A 44-year-old female Asian patient presented with a diffuse swelling and tenderness without lumps 4 months after receiving 1.6 mL injection of Hydrafill Softline® (Inamed Aesthetics, Wicklow, Ireland) in the labiomental corners and nasolabial folds Table 1. The injection was performed in the author’s clinic with a needle, in a deep dermal/subdermal plane, with a retrograde linear thread technique. As the filler was lidocaine-free, a topical EMLA® cream was applied before the treatment.
The patient’s medical history included 7 injections of products from Juvéderm® (Allergan Inc., Pringy, France) and Hydrafill® ranges administered over the previous 3 years (total volume = 5.6 mL) for treatment of the same areas. No known allergies or history of autoimmune diseases were reported. Approximately 1 week before the reported reaction onset, the patient had suffered a flu-like illness.
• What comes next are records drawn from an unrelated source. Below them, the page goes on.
-- ==== Sys2Proof/Machine/Forms.lean ====
section
/-! DEFINITION. The codes of the operand fields (08 R195 to R203), what each type and width is, and the operand
constraints that order 1 of 08 R216 checks beside the fixed fields (R197, R199 and each form's own table of types,
roundings and codes). -/

namespace Sys2Proof

/-- The 5-bit TYPE code of R201. -/
def Ty.code : Ty → BitVec 5
  | .i8 => 0x00 | .i16 => 0x01 | .i32 => 0x02 | .i64 => 0x03 | .i4 => 0x04 | .n8 => 0x05 | .n16 => 0x06
  | .n32 => 0x07 | .n64 => 0x08 | .n4 => 0x09 | .f64 => 0x0A | .f32 => 0x0B | .f16 => 0x0C | .bf16 => 0x0D
  | .e4m3 => 0x0E | .e5m2 => 0x0F | .e3m2 => 0x10 | .e2m3 => 0x11 | .e2m1 => 0x12 | .e8m0 => 0x13 | .x128 => 0x14

/-- The element width of a type in bits (R201, 11 R263). -/
def Ty.width : Ty → Nat
  | .i8 | .n8 | .e4m3 | .e5m2 | .e8m0 => 8
  | .i16 | .n16 | .f16 | .bf16 => 16
  | .i32 | .n32 | .f32 => 32
  | .i64 | .n64 | .f64 => 64
  | .i4 | .n4 | .e2m1 => 4
  | .e3m2 | .e2m3 => 6
  | .x128 => 128

/-- The signed integer types. -/
def Ty.signed : Ty → Bool
  | .i4 | .i8 | .i16 | .i32 | .i64 => true
  | _ => false

/-- INT of R268. -/
def Ty.isInt : Ty → Bool
  | .i8 | .i16 | .i32 | .i64 | .n8 | .n16 | .n32 | .n64 => true
  | _ => false

/-- INT4 of R277. -/
def Ty.isInt4 : Ty → Bool
  | .i4 | .n4 => true
  | _ => false

/-- FP of R272. -/
def Ty.isFP : Ty → Bool
  | .f64 | .f32 | .f16 | .bf16 => true
  | _ => false

/-- FL of R277: every floating-point format of R57. -/
def Ty.isFL : Ty → Bool
  | .f64 | .f32 | .f16 | .bf16 | .e4m3 | .e5m2 | .e3m2 | .e2m3 | .e2m1 => true
  | _ => false

/-- The types class S admits, codes 0x00 to 0x09 (R201). -/
def Ty.isScalar (t : Ty) : Bool := t.isInt || t.isInt4

/-- The signed types of class S. -/
def Ty.isSigned (t : Ty) : Bool := t.signed

/-- The unsigned types of class S. -/
def Ty.isUnsigned (t : Ty) : Bool := t.isScalar && !t.signed

/-- The signed types of INT. -/
def Ty.isSInt (t : Ty) : Bool := t.isInt && t.signed

/-- BITS of R269. -/
def Ty.isBits (t : Ty) : Bool := t.isInt || t.isFP

/-- INT and FP (R285). -/
def Ty.isIntFP (t : Ty) : Bool := t.isInt || t.isFP

/-- Every type but .x128 (R271; ANY32 with ANY64, R281). -/
def Ty.isNotX128 (t : Ty) : Bool := t != .x128

/-- The types of VIOTA (R281). -/
def Ty.is32 (t : Ty) : Bool := t == .i32 || t == .n32

/-- The types of VEXP2, VLOG2, VRCP and VRSQ (R279). -/
def Ty.isSmallFP (t : Ty) : Bool := t == .f32 || t == .f16 || t == .bf16

/-- The types of VDOT2 (R280). -/
def Ty.isDot2 (t : Ty) : Bool := t == .i16 || t == .n16 || t == .f16 || t == .bf16

/-- The types of VDOT4 (R280). -/
def Ty.isDot4 (t : Ty) : Bool := t == .i8 || t == .n8 || t == .e4m3 || t == .e5m2

/-- The types of VPACK and VUNPK (R278). -/
def Ty.isPacked (t : Ty) : Bool := decide (t.width ≤ 16)

/-- ANY32 of R281. -/
def Ty.isAny32 (t : Ty) : Bool := decide (t.width ≤ 32)

/-- ANY64 of R281. -/
def Ty.isAny64 (t : Ty) : Bool := decide (t.width = 64)

/-- The 4-bit COND code of R203. -/
def Cond.code : Cond → BitVec 4
  | .eq => 0 | .ne => 1 | .hs => 2 | .lo => 3 | .mi => 4 | .pl => 5 | .vs => 6 | .vc => 7 | .hi => 8 | .ls => 9
  | .ge => 10 | .lt => 11 | .gt => 12 | .le => 13 | .always => 14

/-- The 3-bit RND code of R61. -/
def Rnd.code : Rnd → BitVec 3
  | .rne => 0 | .rtz => 1 | .rup => 2 | .rdn => 3 | .rsr => 4

/-- The 4-bit WIDTH code of R202. -/
def Width.code : Width → BitVec 4
  | .n8 => 0 | .i8 => 1 | .n16 => 2 | .i16 => 3 | .n32 => 4 | .i32 => 5 | .n64 => 6 | .i64 => 7 | .f32 => 8
  | .x128 => 9 | .f64 => 10

/-- The access size in bytes (R202, 12 R293). -/
def Width.bytes : Width → Nat
  | .n8 | .i8 => 1
  | .n16 | .i16 => 2
  | .n32 | .i32 | .f32 => 4
  | .n64 | .i64 | .f64 => 8
  | .x128 => 16

/-- The widths whose loads sign-extend (R293). -/
def Width.signed : Width → Bool
  | .i8 | .i16 | .i32 | .i64 => true
  | _ => false

/-- The 4-bit SCOPE code of R202. -/
def Scope.code : Scope → BitVec 4
  | .wg => 0 | .cl => 1 | .di => 2 | .pk => 3 | .h1 => 4 | .h2 => 5 | .h3 => 6 | .h4 => 7 | .h5 => 8 | .h6 => 9
  | .h7 => 10 | .h8 => 11 | .h9 => 12 | .h10 => 13 | .h11 => 14 | .sys => 15

/-- The 2-bit ORD code of R202. -/
def Ord.code : Ord → BitVec 2
  | .rlx => 0 | .acq => 1 | .rel => 2 | .ar => 3

/-- The counter code of R317. -/
def Ctr.code : Ctr → BitVec 4
  | .ocm => 0 | .ocf => 1 | .ocg => 2 | .occ => 3 | .oca => 4 | .oci => 5

/-- The selector of R258. -/
def SReg.code : SReg → BitVec 8
  | .wid => 0x00 | .wf0 => 0x01 | .wf1 => 0x02 | .wf2 => 0x03 | .wf3 => 0x04 | .wf4 => 0x05 | .wf5 => 0x06
  | .lane => 0x07 | .fwidth => 0x08 | .gang => 0x09 | .core => 0x0A | .clus => 0x0B | .die => 0x0C | .chip => 0x0D
  | .clk => 0x0E | .partw => 0x0F | .ucause => 0x10 | .upc => 0x11 | .uinfo => 0x12 | .fmode => 0x13
  | .lkst0 => 0x14 | .lkst1 => 0x15 | .lkst2 => 0x16 | .lkst3 => 0x17 | .flags => 0x18 | .lsdepth => 0x19
  | .ocnt => 0x1A | .fbatch => 0x1B

/-- The registers of R258 that SSETSR may write. -/
def SReg.writable : SReg → Bool
  | .fmode | .flags => true
  | _ => false

/-- The format code of R151. -/
def MxFmt.code : MxFmt → BitVec 4
  | .i8 => 0 | .i4 => 1 | .e4m3 => 2 | .e5m2 => 3 | .e3m2 => 4 | .e2m3 => 5 | .e2m1 => 6 | .bf16 => 7 | .f16 => 8

/-- The formats that R151 marks for B. -/
def MxFmt.asB (f : MxFmt) : Bool := f != .f16

/-- The formats that R151 marks for scales. -/
def MxFmt.scaled : MxFmt → Bool
  | .e4m3 | .e5m2 | .e3m2 | .e2m3 | .e2m1 => true
  | _ => false

/-- A V register index that an operand of width `w` bits may name (R197). -/
def vregWf (w : Nat) (n : BitVec 8) : Bool :=
  if w = 64 then n.toNat % 2 == 0 else if w = 128 then n.toNat % 4 == 0 else true

/-- What a field of a class V form holds (11 R265). -/
inductive VField where
  /-- An element register of the form's type. -/
  | val
  /-- A V register that R263 or the form reads as 32 bits, or an uninterpreted 8-bit code. -/
  | reg
  /-- A control operand (source B only). -/
  | ctl
  /-- Sb or IMM58 only (source B only). -/
  | sca
  /-- A scalar register. -/
  | scalar
  /-- A mask destination. -/
  | mask
  /-- A code below a limit. -/
  | below (n : Nat)
  /-- Unused: zero, or no source B. -/
  | zero
  deriving DecidableEq, Repr

/-- Field D, A or C of a class V form of type `t`. -/
def VField.ok (k : VField) (t : Ty) (x : BitVec 8) : Bool :=
  match k with
  | .val => vregWf t.width x
  | .reg | .ctl | .sca => true
  | .scalar => decide (x.toNat < 64)
  | .mask => decide (x.toNat < 16) && x != 0
  | .below n => decide (x.toNat < n)
  | .zero => x == 0

/-- Source B of a class V form of type `t` (R264). -/
def VField.okB (k : VField) (t : Ty) (b : VSrc) : Bool :=
  match k, b with
  | .val, .vec n => vregWf t.width n
  | .val, .sca _ => true
  | .val, .long _ => t != .x128
  | .ctl, .vec _ => true
  | .ctl, .sca _ => true
  | .ctl, .long _ => true
  | .sca, .sca _ => true
  | .sca, .long _ => true
  | .zero, .absent => true
  | _, _ => false

/-- A vector source B that is a V register. -/
def VSrc.isVec : VSrc → Bool
  | .vec _ => true
  | _ => false

/-- A class V form: the types it admits, whether it rounds, whether SAT is allowed, and its fields. -/
def vecWf (o : VOp) (types : Ty → Bool) (rnd sat : Bool) (d a b c : VField) : Bool :=
  types o.ty && (rnd || o.rnd == .rne) && (sat || !o.sat) && d.ok o.ty o.d && a.ok o.ty o.a && b.okB o.ty o.b
    && c.ok o.ty o.c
The reaction began with redness and firm swelling at the corners of the mouth. The patient massaged the area in an attempt to resolve the symptoms. Within 24 hours, the swelling has spread to the inferior nasolabial folds and was characterized by redness, tenderness, and inflammation. The patient self-administered antihistamines (oral cetirizine hydrochloride, 10 mg) for 2 days without improvement. The reaction resolved completely in 1 week with a 5-day treatment with oral steroids (soluble Prednisolone®) in reducing doses of 60, 40, 20, 10, and 5 mg. Hyaluronidase was not required. At the time of this case, the use of hyaluronidase as a reversal agent for HA was not widely established in the United Kingdom.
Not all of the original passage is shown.